Léon-Ernest Drivier (22 October 1878, Grenoble – 8 January 1951, Paris), was a French illustrator and sculptor.

==Biography==
He entered the École des Beaux-Arts, then worked from 1907 in the studio of Auguste Rodin. He was a friend of the sculptors Auguste de Niederhausern, Gaston Schnegg, Jane Poupelet and Antoine Bourdelle, among others. In 1918, he made a bust of France official winner. His first time was akin to neo-romanticism, and then came close to neo-classicism of Charles Despiau. He was elected a member of the Académie des Beaux-Arts in 1943.

==Main works==
- La France apportant la paix et la prospérité aux colonies: a ten-meter gilded bronze statue, representing the warrior Athena with a spear, overlooking a pond at several levels, Porte Dorée in Paris.
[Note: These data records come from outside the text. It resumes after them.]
/-- Rules R57 and R59, and the clamp of FINE_KNOB: a knob stores its value clamped to its range, a value in the
range as it is, a NaN or −∞ as the low end and +∞ as the high end; it reads back, and resets to +0.0. -/
def Obligations.KnobWritesClamp : Prop :=
  (∀ (off : BitVec 10) (data : Word) (s : State), wordIndex off = 7#8 →
    exec (.write off 15#4 data) s =
      .next { s with freqKnob := fclamp data 0xC2580000#32 0x42580000#32, response := .writeDone }) ∧
  (∀ (off : BitVec 10) (data : Word) (s : State), wordIndex off = 8#8 →
    exec (.write off 15#4 data) s =
      .next { s with fineKnob := fclamp data 0xBF800000#32 0x3F800000#32, response := .writeDone }) ∧
  (∀ (off : BitVec 10) (data : Word) (s : State), wordIndex off = 9#8 →
    exec (.write off 15#4 data) s =
      .next { s with shapeKnob := fclamp data 0x00000000#32 0x41200000#32, response := .writeDone }) ∧
  (∀ s : State, readWindow hw s 0x01C#10 = s.freqKnob ∧ readWindow hw s 0x020#10 = s.fineKnob ∧
    readWindow hw s 0x024#10 = s.shapeKnob) ∧
  (∀ bounds ∈ [(0xC2580000#32, 0x42580000#32), (0xBF800000#32, 0x3F800000#32), (0x00000000#32, 0x41200000#32)],
    ∀ data : Word, InRange bounds.1 bounds.2 (fclamp data bounds.1 bounds.2) ∧
      (InRange bounds.1 bounds.2 data → fclamp data bounds.1 bounds.2 = data) ∧
      (isNaN data = true → fclamp data bounds.1 bounds.2 = bounds.1) ∧
      fclamp 0xFF800000#32 bounds.1 bounds.2 = bounds.1 ∧ fclamp 0x7F800000#32 bounds.1 bounds.2 = bounds.2) ∧
  fclamp 0x80000000#32 0x00000000#32 0x41200000#32 = 0x80000000#32 ∧
  State.reset.freqKnob = 0#32 ∧ State.reset.fineKnob = 0#32 ∧ State.reset.shapeKnob = 0#32

/-- Rule R61, and the same of SHAPE_CV and SAMPLE_INTERVAL: every pattern is stored as written and read back, no
other slot changes, and the reset values are +0.0. -/
def Obligations.InputWritesStoreEveryPattern : Prop :=
  (∀ (i : Fin 16) (off : BitVec 10) (data : Word) (s : State), wordIndex off = wordIndex (regOffset (.pitchCv i)) →
    ∃ t : State, exec (.write off 15#4 data) s = .next t ∧ readWindow hw t off = data ∧ t.pitchCv[i] = data ∧
      (∀ j : Fin 16, j ≠ i → t.pitchCv[j] = s.pitchCv[j]) ∧
      { t with pitchCv := s.pitchCv } = { s with response := .writeDone }) ∧
  (∀ (i : Fin 16) (off : BitVec 10) (data : Word) (s : State), wordIndex off = wordIndex (regOffset (.shapeCv i)) →
    ∃ t : State, exec (.write off 15#4 data) s = .next t ∧ readWindow hw t off = data ∧ t.shapeCv[i] = data ∧
      (∀ j : Fin 16, j ≠ i → t.shapeCv[j] = s.shapeCv[j]) ∧
      { t with shapeCv := s.shapeCv } = { s with response := .writeDone }) ∧
  (∀ (off : BitVec 10) (data : Word) (s : State), wordIndex off = 6#8 →
    ∃ t : State, exec (.write off 15#4 data) s = .next t ∧ readWindow hw t off = data ∧
      t = { s with sampleInterval := data, response := .writeDone }) ∧
  (∀ i : Fin 16, State.reset.pitchCv[i] = 0#32 ∧ State.reset.shapeCv[i] = 0#32) ∧ State.reset.sampleInterval = 0#32

/-- The frame of a full-width write of a register that stores it (words 3, 5..9 and 16..47): every byte of the
window outside that register reads as before, and the state the host cannot read is unchanged. -/
def Obligations.RegisterWriteFrame : Prop :=
  ∀ (off : BitVec 10) (data : Word) (s : State),
    let w := (wordIndex off).toNat
    (w = 3 ∨ (5 ≤ w ∧ w < 10) ∨ (16 ≤ w ∧ w < 48)) →
    ∃ t : State, exec (.write off 15#4 data) s = .next t ∧
      (∀ a : BitVec 10, wordIndex a ≠ wordIndex off → readWindowByte hw t a = readWindowByte hw s a) ∧
      t.lanes = s.lanes ∧ t.queue = s.queue ∧ t.freeCount = s.freeCount

/-- A write of any register but CMD is idempotent: the same write again changes nothing. -/
def Obligations.RegisterWritesAreIdempotent : Prop :=
  ∀ (off : BitVec 10) (be : BitVec 4) (data : Word) (s : State), wordIndex off ≠ cmdIndex →
    ∃ t : State, exec (.write off be data) s = .next t ∧ exec (.write off be data) t = .next t

/-- Rule R238: a full-width write to CMD of a defined word is that command; of any other word it only sets BADCMD,
which every command but CLEAR_STATUS and FULL_RESET keeps. -/
def Obligations.CmdWriteExecutesOrSetsBadCmd : Prop :=
  (∀ (off : BitVec 10) (data : Word) (s : State), wordIndex off = cmdIndex →
    (∀ c : Command, data = encodeCommand c → exec (.write off 15#4 data) s = exec (instrOfCommand c) s) ∧
    ((∀ c : Command, data ≠ encodeCommand c) →
      exec (.write off 15#4 data) s = .next { s with badCmd := true, response := .writeDone })) ∧
  (∀ (c : Command) (s : State), c ≠ .clearStatus → c ≠ .fullReset →
    ∃ t : State, exec (instrOfCommand c) s = .next t ∧ t.badCmd = s.badCmd) ∧
  (∀ c : Command, 0x01000001#32 ≠ encodeCommand c ∧ 0xFF000000#32 ≠ encodeCommand c)

/-! ### Commands and resets (spec/44_host_commands.md section 2, spec/70_reset_and_hazards.md) -/

/-- Rule R233: NOP changes nothing but what the bus reports, and 0x00000001 is not NOP. -/
def Obligations.NopChangesNothing : Prop :=
  (∀ s : State, exec .nop s = .next { s with response := .writeDone }) ∧ decodeCommand 0x00000001#32 = none

/-- Rule R237: CLEAR_STATUS clears the two sticky bits and nothing else. -/
def Obligations.ClearStatusClearsTheStickyBits : Prop :=
  ∀ s : State, ∃ t : State, exec .clearStatus s = .next t ∧
    t = { s with badCmd := false, badAcc := false, response := .writeDone } ∧
    readWindow hw t 0x010#10 = readWindow hw s 0x010#10 &&& 0xFFFFFFFC#32

/-- Rules R235 and R283: LANE_RESET resets every lane, active or not, and keeps every register. -/
def Obligations.LaneResetResetsTheLanesOnly : Prop :=
  ∀ s : State, ∃ t : State, exec .laneReset s = .next t ∧
    (∀ i : Fin 16, t.lanes[i].phase = 0#32 ∧ t.lanes[i].freq = 0#32 ∧ t.lanes[i].shape = 0x3C23D70B#32 ∧
      t.lanes[i].out = 0#32 ∧ t.lanes[i].outv = 0#32 ∧ (∀ k : Fin 32, t.lanes[i].dl[k] = 0#32) ∧
      t.lanes[i].pos = 0 ∧
      readWindow hw t (regOffset (.phase i)) = 0#32 ∧ readWindow hw t (regOffset (.shape i)) = 0x3C23D70B#32) ∧
    { t with lanes := s.lanes } = { s with response := .writeDone }

/-- Rules R236 and R282: FULL_RESET leaves the block as hardware reset does, and whatever the host does next has the
same results after either. (The queue is the host's, and `freeCount` and what the bus last reported are the model's
own fields: log entries 5 and 6.) -/
def Obligations.FullResetIsHardwareReset : Prop :=
  (∀ s : State, exec .fullReset s =
    .next { State.reset with queue := s.queue, freeCount := s.freeCount, response := .writeDone }) ∧
  (∀ (s : State) (x : Option Transaction) (rest : List HostEvent), s.queue = .hardReset x :: rest →
    step s = .next { State.reset with queue := rest, freeCount := s.freeCount, response := .none }) ∧
  (∀ (es : List HostEvent) (c n : Nat), ∃ a b : State,
    Host.Core.run core n ({ State.reset with queue := es, freeCount := c, response := .writeDone } : State) = .next a ∧
    Host.Core.run core n ({ State.reset with queue := es, freeCount := c, response := .none } : State) = .next b ∧
    SameButResponse a b)

/-- Rule R290: a hardware reset abandons whatever transaction is in progress, a STEP included: the block comes out
in the reset state whatever it was doing (the event and what it leaves queued: log entry 7). -/
def Obligations.HardwareResetAbandonsTheTransaction : Prop :=
  ∀ (s s' : State) (t t' : Option Transaction) (rest : List HostEvent), s.freeCount = s'.freeCount →
    ∃ u : State, step { s with queue := .hardReset t :: rest } = .next u ∧
      step { s' with queue := .hardReset t' :: rest } = .next u ∧
      u = { State.reset with queue := rest, freeCount := s.freeCount }

/-- Rule R68: the reset value of every piece of state, as the host reads the window and inside the lanes; after
LANE_RESET only the lanes take them. -/
def Obligations.ResetValues : Prop :=
  (∀ off : BitVec 10, readWindow hw State.reset off =
    (let w := (wordIndex off).toNat
     if w = 0 then 0x4D4F5343#32 else if w = 1 then 0x10100410#32 else if w = 2 then 0x00000001#32
     else if 80 ≤ w ∧ w < 96 then 0x3C23D70B#32 else 0#32)) ∧
  (∀ i : Fin 16, State.reset.lanes[i].out = 0#32 ∧ State.reset.lanes[i].pos = 0 ∧
    ∀ k : Fin 32, State.reset.lanes[i].dl[k] = 0#32) ∧
  (∀ s : State, ∃ t : State, exec .laneReset s = .next t ∧ t.lanes = State.reset.lanes ∧
    ∀ off : BitVec 10, (wordIndex off).toNat < 48 → readWindow hw t off = readWindow hw s off)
This statue was placed there for its proximity to the Museum of Colonial opened in 1931 for the International Colonial Exhibition.
- Les Muses and La Joie de vivre, made to the Jardins du Trocadéro for the 1937 Exposition Universelle.
- The Monument aux morts de Strasbourg on Place de la République, inaugurated in 1936 by French President Albert Lebrun. This is one of the few monuments dedicated to the dead pacifists of France.